= Beginning of Section =
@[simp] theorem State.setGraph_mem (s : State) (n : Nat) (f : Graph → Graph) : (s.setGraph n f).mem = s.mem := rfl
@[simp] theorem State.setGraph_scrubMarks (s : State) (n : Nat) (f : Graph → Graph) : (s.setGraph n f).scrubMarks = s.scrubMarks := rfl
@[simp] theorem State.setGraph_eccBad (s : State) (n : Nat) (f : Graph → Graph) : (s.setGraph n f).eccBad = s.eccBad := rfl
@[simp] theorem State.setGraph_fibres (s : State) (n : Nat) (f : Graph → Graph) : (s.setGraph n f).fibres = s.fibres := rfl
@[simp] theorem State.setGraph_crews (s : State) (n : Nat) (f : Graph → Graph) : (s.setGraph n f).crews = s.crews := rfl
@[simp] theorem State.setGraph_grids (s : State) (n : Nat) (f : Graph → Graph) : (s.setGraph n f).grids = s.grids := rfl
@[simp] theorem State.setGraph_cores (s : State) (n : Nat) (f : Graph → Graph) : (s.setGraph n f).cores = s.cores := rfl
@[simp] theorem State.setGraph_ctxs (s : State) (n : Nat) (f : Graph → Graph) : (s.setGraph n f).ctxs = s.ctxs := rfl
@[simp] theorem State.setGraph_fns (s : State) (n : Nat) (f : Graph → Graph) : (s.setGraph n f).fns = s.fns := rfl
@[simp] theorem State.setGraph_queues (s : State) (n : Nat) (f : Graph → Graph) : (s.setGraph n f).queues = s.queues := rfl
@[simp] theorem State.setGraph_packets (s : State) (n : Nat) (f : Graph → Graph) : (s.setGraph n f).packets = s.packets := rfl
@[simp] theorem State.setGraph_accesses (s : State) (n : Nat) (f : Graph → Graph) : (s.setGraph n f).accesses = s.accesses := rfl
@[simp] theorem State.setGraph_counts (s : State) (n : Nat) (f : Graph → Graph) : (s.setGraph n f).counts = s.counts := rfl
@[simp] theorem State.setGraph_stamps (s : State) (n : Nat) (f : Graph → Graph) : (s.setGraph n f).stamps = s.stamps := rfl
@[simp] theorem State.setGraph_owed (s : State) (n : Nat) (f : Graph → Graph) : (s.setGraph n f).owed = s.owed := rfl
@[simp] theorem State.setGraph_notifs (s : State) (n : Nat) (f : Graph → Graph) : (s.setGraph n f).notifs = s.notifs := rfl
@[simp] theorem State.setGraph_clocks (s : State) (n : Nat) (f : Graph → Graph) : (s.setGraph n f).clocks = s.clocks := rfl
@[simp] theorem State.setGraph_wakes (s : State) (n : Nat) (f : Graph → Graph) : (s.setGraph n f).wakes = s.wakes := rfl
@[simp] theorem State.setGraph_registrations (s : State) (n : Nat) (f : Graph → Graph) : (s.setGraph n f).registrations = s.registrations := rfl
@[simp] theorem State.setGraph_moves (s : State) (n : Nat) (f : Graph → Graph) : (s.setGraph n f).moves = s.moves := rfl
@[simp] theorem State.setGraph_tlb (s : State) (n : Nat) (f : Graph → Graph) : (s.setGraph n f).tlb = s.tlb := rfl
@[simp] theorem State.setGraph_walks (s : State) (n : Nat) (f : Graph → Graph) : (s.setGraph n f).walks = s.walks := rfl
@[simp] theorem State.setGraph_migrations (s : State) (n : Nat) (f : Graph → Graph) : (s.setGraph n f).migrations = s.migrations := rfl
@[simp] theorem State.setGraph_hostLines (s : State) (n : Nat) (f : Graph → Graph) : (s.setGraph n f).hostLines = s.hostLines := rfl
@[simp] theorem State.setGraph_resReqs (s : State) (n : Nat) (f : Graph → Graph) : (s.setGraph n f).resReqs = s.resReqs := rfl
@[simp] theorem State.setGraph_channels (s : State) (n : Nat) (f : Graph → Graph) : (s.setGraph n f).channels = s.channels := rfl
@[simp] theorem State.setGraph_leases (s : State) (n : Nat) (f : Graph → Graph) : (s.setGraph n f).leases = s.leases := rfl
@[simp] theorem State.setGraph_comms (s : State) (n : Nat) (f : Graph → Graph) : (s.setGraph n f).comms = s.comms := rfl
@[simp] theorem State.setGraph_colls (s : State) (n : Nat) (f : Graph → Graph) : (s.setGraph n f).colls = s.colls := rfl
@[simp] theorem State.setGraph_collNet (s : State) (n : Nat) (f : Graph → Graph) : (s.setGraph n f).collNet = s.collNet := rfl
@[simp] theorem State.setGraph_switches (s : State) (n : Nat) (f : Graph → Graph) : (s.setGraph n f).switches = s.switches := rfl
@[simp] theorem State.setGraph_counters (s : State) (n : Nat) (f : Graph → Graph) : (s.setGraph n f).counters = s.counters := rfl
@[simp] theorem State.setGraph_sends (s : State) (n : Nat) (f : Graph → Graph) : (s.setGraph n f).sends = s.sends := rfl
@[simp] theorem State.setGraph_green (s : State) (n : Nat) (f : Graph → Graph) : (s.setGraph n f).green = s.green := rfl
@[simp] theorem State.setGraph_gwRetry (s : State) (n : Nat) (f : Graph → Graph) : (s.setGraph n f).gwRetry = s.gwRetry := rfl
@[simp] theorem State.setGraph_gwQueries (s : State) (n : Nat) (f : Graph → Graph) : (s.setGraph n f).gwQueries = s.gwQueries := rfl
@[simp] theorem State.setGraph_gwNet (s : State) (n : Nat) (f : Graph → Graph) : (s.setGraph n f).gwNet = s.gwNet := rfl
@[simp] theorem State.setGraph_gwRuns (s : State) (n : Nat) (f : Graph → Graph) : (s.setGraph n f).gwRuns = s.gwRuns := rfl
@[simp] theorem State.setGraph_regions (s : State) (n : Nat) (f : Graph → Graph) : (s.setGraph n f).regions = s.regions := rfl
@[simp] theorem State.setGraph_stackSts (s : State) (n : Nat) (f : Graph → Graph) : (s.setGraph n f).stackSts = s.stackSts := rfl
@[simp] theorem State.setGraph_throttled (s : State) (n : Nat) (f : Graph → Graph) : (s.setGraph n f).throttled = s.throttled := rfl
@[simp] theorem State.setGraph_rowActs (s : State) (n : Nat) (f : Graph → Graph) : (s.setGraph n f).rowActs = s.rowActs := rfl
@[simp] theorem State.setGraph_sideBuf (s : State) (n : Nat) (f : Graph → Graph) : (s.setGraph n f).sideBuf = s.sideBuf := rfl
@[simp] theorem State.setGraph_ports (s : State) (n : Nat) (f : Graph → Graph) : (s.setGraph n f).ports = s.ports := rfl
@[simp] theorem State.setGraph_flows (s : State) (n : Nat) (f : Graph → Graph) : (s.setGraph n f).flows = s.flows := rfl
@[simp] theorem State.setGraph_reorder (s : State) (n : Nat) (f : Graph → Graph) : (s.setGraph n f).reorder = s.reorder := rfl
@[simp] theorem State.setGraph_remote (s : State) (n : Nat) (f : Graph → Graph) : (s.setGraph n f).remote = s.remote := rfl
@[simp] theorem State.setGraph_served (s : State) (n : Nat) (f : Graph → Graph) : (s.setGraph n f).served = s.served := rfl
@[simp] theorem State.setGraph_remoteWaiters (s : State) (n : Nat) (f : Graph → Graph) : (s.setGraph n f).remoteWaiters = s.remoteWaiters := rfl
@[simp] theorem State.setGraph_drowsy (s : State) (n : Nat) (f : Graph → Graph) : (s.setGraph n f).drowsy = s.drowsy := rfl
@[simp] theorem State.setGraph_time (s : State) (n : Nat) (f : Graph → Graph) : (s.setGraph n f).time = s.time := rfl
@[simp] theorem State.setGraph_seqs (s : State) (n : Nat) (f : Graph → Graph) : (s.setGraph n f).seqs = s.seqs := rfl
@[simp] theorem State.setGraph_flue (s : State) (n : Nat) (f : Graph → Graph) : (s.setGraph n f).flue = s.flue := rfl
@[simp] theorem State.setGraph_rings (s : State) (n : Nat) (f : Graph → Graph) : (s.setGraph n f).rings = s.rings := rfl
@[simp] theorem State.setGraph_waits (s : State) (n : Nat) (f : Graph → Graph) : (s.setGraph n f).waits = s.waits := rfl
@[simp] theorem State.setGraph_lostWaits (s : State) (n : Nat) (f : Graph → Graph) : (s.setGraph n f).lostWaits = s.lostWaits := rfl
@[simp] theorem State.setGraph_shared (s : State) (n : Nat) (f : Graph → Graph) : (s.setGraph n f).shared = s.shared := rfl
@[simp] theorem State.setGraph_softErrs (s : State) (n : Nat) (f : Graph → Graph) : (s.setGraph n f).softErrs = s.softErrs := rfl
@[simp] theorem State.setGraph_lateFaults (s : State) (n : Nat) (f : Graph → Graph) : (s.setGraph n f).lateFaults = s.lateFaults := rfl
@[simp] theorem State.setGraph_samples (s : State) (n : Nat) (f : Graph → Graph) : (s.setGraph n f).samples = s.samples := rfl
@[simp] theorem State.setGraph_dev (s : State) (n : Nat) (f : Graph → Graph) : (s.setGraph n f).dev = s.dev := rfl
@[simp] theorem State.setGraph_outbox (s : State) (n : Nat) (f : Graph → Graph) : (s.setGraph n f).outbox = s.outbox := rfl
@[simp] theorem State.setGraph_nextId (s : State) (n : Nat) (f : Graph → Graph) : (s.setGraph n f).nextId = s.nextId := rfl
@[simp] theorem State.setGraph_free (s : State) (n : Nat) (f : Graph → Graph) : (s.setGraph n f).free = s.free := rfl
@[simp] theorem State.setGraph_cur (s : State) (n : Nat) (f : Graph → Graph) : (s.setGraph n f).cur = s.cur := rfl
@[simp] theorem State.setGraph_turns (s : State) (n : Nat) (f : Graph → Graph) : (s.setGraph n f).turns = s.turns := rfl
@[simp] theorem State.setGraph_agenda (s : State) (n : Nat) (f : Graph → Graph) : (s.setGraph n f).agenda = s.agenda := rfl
= End of Section =
Only an exact copy of the listing above, from its first line up to and including the line with "s.eccBad := rfl", counts as the answer.

## ANSWER SPACE
@[simp] theorem State.setGraph_mem (s : State) (n : Nat) (f : Graph → Graph) : (s.setGraph n f).mem = s.mem := rfl
@[simp] theorem State.setGraph_scrubMarks (s : State) (n : Nat) (f : Graph → Graph) : (s.setGraph n f).scrubMarks = s.scrubMarks := rfl
@[simp] theorem State.setGraph_eccBad (s : State) (n : Nat) (f : Graph → Graph) : (s.setGraph n f).eccBad = s.eccBad := rfl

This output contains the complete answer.